---- Material for this exercise

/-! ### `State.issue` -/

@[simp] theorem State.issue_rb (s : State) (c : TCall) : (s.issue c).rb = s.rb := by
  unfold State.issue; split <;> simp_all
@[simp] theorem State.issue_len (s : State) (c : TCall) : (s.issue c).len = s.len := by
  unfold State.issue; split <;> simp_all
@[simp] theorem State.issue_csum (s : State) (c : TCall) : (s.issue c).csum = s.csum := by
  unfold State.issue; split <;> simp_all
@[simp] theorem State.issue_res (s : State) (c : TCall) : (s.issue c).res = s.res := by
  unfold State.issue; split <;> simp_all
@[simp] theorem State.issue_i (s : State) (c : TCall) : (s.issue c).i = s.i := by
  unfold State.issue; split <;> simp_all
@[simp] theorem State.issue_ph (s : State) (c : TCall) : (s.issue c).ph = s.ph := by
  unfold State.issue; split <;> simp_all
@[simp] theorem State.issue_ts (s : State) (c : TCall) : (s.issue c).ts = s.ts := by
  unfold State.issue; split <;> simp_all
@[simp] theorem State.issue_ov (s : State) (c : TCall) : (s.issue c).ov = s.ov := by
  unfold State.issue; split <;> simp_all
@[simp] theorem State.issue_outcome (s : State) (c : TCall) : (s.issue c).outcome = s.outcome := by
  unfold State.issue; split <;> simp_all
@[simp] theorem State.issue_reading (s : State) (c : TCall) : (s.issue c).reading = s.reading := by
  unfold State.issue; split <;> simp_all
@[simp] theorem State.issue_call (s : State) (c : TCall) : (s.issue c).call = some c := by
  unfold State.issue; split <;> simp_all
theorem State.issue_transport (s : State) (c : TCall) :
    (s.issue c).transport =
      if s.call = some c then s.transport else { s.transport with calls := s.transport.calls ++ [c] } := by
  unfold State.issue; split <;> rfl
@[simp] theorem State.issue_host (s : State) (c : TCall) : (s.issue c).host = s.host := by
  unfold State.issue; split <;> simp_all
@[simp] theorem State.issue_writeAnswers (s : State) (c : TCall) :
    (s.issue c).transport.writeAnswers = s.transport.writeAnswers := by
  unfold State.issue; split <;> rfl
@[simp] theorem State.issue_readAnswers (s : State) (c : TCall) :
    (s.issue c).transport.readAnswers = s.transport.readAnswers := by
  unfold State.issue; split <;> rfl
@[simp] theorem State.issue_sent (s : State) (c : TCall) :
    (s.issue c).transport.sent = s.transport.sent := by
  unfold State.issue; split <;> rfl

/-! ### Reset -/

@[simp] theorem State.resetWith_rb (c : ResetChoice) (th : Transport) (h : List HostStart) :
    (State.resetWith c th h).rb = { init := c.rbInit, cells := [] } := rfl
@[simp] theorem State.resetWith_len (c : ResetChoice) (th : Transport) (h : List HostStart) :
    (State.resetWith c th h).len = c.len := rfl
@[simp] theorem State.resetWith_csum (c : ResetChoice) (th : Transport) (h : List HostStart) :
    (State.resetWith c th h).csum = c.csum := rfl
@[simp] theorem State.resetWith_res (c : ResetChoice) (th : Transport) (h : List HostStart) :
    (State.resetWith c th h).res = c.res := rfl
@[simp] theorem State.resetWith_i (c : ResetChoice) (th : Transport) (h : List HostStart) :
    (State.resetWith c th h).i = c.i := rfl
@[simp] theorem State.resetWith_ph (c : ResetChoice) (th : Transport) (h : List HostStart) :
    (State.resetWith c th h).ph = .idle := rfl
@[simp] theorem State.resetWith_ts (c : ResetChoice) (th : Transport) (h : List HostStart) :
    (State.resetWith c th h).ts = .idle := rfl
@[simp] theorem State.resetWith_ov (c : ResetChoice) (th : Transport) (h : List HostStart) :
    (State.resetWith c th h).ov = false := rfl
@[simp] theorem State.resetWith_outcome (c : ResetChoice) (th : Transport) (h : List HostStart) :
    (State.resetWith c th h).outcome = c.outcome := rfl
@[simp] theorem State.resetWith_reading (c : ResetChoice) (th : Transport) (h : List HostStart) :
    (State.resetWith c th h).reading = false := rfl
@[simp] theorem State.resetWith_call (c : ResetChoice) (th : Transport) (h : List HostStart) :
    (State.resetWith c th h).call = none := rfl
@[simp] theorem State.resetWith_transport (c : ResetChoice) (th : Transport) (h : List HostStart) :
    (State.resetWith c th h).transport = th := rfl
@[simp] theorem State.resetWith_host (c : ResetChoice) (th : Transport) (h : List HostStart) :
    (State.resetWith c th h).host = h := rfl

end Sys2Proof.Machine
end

--------
---- Material for this exercise

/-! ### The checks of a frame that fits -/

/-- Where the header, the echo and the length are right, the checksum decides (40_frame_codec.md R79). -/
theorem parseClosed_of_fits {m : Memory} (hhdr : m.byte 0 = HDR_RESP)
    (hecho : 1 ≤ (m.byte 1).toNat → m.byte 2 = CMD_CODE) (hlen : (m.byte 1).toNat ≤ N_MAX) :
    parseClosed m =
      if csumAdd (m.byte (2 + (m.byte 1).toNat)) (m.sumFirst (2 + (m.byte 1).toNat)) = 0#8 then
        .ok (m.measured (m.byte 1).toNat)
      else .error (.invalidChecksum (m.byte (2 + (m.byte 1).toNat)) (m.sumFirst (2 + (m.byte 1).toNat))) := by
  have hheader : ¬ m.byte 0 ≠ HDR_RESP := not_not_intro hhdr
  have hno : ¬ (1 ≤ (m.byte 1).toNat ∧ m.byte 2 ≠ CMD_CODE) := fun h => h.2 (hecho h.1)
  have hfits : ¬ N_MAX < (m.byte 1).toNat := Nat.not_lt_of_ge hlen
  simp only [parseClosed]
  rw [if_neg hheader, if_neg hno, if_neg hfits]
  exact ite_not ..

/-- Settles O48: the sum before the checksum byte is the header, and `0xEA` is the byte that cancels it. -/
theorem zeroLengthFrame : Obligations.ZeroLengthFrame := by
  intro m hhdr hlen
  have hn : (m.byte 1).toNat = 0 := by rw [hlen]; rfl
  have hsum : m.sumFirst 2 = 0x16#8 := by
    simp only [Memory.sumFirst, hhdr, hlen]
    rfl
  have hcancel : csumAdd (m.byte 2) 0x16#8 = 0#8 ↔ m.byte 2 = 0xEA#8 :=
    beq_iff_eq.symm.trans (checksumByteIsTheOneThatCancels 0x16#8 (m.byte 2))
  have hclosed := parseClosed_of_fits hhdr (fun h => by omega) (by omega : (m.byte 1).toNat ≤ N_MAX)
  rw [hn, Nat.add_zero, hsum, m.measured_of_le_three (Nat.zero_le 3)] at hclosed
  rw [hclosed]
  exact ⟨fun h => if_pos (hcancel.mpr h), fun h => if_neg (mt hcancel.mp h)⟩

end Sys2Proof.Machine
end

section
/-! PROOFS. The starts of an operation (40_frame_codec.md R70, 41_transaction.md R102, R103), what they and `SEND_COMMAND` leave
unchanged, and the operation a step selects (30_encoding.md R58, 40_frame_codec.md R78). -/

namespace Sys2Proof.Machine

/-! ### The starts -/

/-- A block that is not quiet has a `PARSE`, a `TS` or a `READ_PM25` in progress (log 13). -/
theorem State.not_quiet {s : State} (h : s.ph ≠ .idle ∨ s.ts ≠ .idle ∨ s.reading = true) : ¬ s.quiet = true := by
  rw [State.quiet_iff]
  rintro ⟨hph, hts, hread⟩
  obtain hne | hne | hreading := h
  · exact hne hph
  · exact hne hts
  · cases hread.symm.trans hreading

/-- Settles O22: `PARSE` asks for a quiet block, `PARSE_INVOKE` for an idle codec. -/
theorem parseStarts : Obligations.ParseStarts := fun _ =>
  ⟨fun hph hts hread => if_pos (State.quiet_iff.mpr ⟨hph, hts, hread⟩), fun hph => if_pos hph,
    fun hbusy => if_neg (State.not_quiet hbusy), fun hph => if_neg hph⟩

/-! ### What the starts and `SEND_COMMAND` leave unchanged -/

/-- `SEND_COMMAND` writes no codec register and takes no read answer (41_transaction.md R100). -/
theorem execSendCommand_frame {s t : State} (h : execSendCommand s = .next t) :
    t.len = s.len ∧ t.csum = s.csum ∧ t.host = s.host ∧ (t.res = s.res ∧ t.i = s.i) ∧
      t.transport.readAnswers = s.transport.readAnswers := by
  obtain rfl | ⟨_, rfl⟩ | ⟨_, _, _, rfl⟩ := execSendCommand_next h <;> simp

--------

[Description of the task] Nothing should appear in the answer except the lines above from the line with "have hn : (m.byte" through the line with "The starts -/", both included, written out exactly.

[Answer for the task]
  have hn : (m.byte 1).toNat = 0 := by rw [hlen]; rfl
  have hsum : m.sumFirst 2 = 0x16#8 := by
    simp only [Memory.sumFirst, hhdr, hlen]
    rfl
  have hcancel : csumAdd (m.byte 2) 0x16#8 = 0#8 ↔ m.byte 2 = 0xEA#8 :=
    beq_iff_eq.symm.trans (checksumByteIsTheOneThatCancels 0x16#8 (m.byte 2))
  have hclosed := parseClosed_of_fits hhdr (fun h => by omega) (by omega : (m.byte 1).toNat ≤ N_MAX)
  rw [hn, Nat.add_zero, hsum, m.measured_of_le_three (Nat.zero_le 3)] at hclosed
  rw [hclosed]
  exact ⟨fun h => if_pos (hcancel.mpr h), fun h => if_neg (mt hcancel.mp h)⟩

end Sys2Proof.Machine
end

section
/-! PROOFS. The starts of an operation (40_frame_codec.md R70, 41_transaction.md R102, R103), what they and `SEND_COMMAND` leave
unchanged, and the operation a step selects (30_encoding.md R58, 40_frame_codec.md R78). -/

namespace Sys2Proof.Machine

/-! ### The starts -/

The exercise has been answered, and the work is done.